-- ==== Sys2Proof/Laws/KeepsModule.lean ====
section
/-!
SUPPORT. Laws/KeepsModule.lean: every operation and meaning of the stores, recovery, the rider, the security processor and the edge keeps the queue and hands on `Safety.Sound`.
-/
namespace Sys2Proof.Laws
open Sys2Proof.Machine

set_option linter.unusedTactic false
set_option linter.unreachableTactic false
set_option linter.unusedVariables false
set_option linter.unusedSimpArgs false

variable {s0 : State}

/-! ### Machine/Store.lean -/

theorem keeps_reviewRaw {s : State} (c) (h0 : Keeps s0 s) : Keeps s0 (@State.reviewRaw s c) := by
  unfold State.reviewRaw
  repeat' (first | with_reducible assumption | with_reducible apply keeps_viewRaw | (intro v; refine keeps_cut s0 v ?_ (fun hv => ?_); (on_goal 2 => try clear_value v); dsimp only [v]) | intro v | lift_lets | with_reducible apply keeps_foldl | with_reducible apply keeps_foldl_fst | with_reducible apply keeps_foldl_snd | with_reducible apply keeps_ite | (simp only [keeps_mk_iff]; apply keepsP_of) | with_reducible rfl | split | (clear_value *; split) | dsimp only)

theorem keeps_setErase {s : State} (c) (die) (valid) (h0 : Keeps s0 s) : Keeps s0 (@State.setErase s c die valid) := by
  unfold State.setErase
  repeat' (first | with_reducible assumption | with_reducible apply keeps_setF | with_reducible apply keeps_reviewRaw | (intro v; refine keeps_cut s0 v ?_ (fun hv => ?_); (on_goal 2 => try clear_value v); dsimp only [v]) | intro v | lift_lets | (simp only [keeps_mk_iff]; apply keepsP_of) | with_reducible rfl | split | (clear_value *; split) | dsimp only)

theorem keeps_writeErase {s : State} (who) (c) (val) (h0 : Keeps s0 s) : Keeps s0 (@State.writeErase s who c val) := by
  unfold State.writeErase
  repeat' (first | with_reducible assumption | with_reducible apply keeps_record | with_reducible apply keeps_setErase | (intro v; refine keeps_cut s0 v ?_ (fun hv => ?_); (on_goal 2 => try clear_value v); dsimp only [v]) | intro v | lift_lets | with_reducible apply keeps_ite | (simp only [keeps_mk_iff]; apply keepsP_of) | with_reducible rfl | split | (clear_value *; split) | dsimp only)

theorem keeps_execDieEraseWrite (who) (cis) (val) {s : State} (h0 : Keeps s0 s) : KeepsO s0 (@execDieEraseWrite who cis val s) := by
  unfold execDieEraseWrite
  repeat' (first | with_reducible assumption | with_reducible apply keeps_writeErase | with_reducible apply keepsO_next | (intro v; refine keeps_cut s0 v ?_ (fun hv => ?_); (on_goal 2 => try clear_value v); dsimp only [v]) | intro v | lift_lets | (simp only [keeps_mk_iff]; apply keepsP_of) | with_reducible rfl | split | (clear_value *; split) | dsimp only)

theorem keeps_setTally {s : State} (c) (d) (t_) (h0 : Keeps s0 s) : Keeps s0 (@State.setTally s c d t_) := by
  unfold State.setTally
  repeat' (first | with_reducible assumption | (intro v; refine keeps_cut s0 v ?_ (fun hv => ?_); (on_goal 2 => try clear_value v); dsimp only [v]) | intro v | lift_lets | (simp only [keeps_mk_iff]; apply keepsP_of) | with_reducible rfl | split | (clear_value *; split) | dsimp only)

theorem keeps_markDie {s : State} (c) (d) (h0 : Keeps s0 s) : Keeps s0 (@State.markDie s c d) := by
  unfold State.markDie
  repeat' (first | with_reducible assumption | with_reducible apply keeps_record | with_reducible apply keeps_setErase | with_reducible apply keeps_setTally | with_reducible apply keeps_addFieldEntry | (intro v; refine keeps_cut s0 v ?_ (fun hv => ?_); (on_goal 2 => try clear_value v); dsimp only [v]) | intro v | lift_lets | with_reducible apply keeps_ite | (simp only [keeps_mk_iff]; apply keepsP_of) | with_reducible rfl | split | (clear_value *; split) | dsimp only)

theorem keeps_execDieMark (cis) (die) {s : State} (h0 : Keeps s0 s) : KeepsO s0 (@execDieMark cis die s) := by
  unfold execDieMark
  repeat' (first | with_reducible assumption | with_reducible apply keeps_markDie | with_reducible apply keepsO_next | (intro v; refine keeps_cut s0 v ?_ (fun hv => ?_); (on_goal 2 => try clear_value v); dsimp only [v]) | intro v | lift_lets | with_reducible apply keeps_ite | (simp only [keeps_mk_iff]; apply keepsP_of) | with_reducible rfl | split | (clear_value *; split) | dsimp only)

theorem keeps_execMergeWriteback (cis) (chan) (idx) {s : State} (h0 : Keeps s0 s) : KeepsO s0 (@execMergeWriteback cis chan idx s) := by
  unfold execMergeWriteback
  repeat' (first | with_reducible assumption | with_reducible apply keeps_writeBack | with_reducible apply keepsO_next | (intro v; refine keeps_cut s0 v ?_ (fun hv => ?_); (on_goal 2 => try clear_value v); dsimp only [v]) | intro v | lift_lets | with_reducible apply keeps_ite | (simp only [keeps_mk_iff]; apply keepsP_of) | with_reducible rfl | split | (clear_value *; split) | dsimp only)

theorem keeps_execRowRepair (tier) (bank) (row) {s : State} (h0 : Keeps s0 s) : KeepsO s0 (@execRowRepair tier bank row s) := by
  unfold execRowRepair
  repeat' (first | with_reducible assumption | with_reducible apply keeps_noteDecode | with_reducible apply keeps_eraseRaw | with_reducible apply keeps_record | with_reducible apply keeps_addFieldEntry | with_reducible apply keepsO_next | (intro v; refine keeps_cut s0 v ?_ (fun hv => ?_); (on_goal 2 => try clear_value v); dsimp only [v]) | intro v | lift_lets | with_reducible apply keeps_foldl | with_reducible apply keeps_foldl_fst | with_reducible apply keeps_foldl_snd | with_reducible apply keeps_ite | (simp only [keeps_mk_iff]; apply keepsP_of) | with_reducible rfl | split | (clear_value *; split) | dsimp only)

● ● ● ● ●

Could you report how many lines of the listing contain the word "execMergeWriteback"? Only the number is needed.

## Answer to this problem
2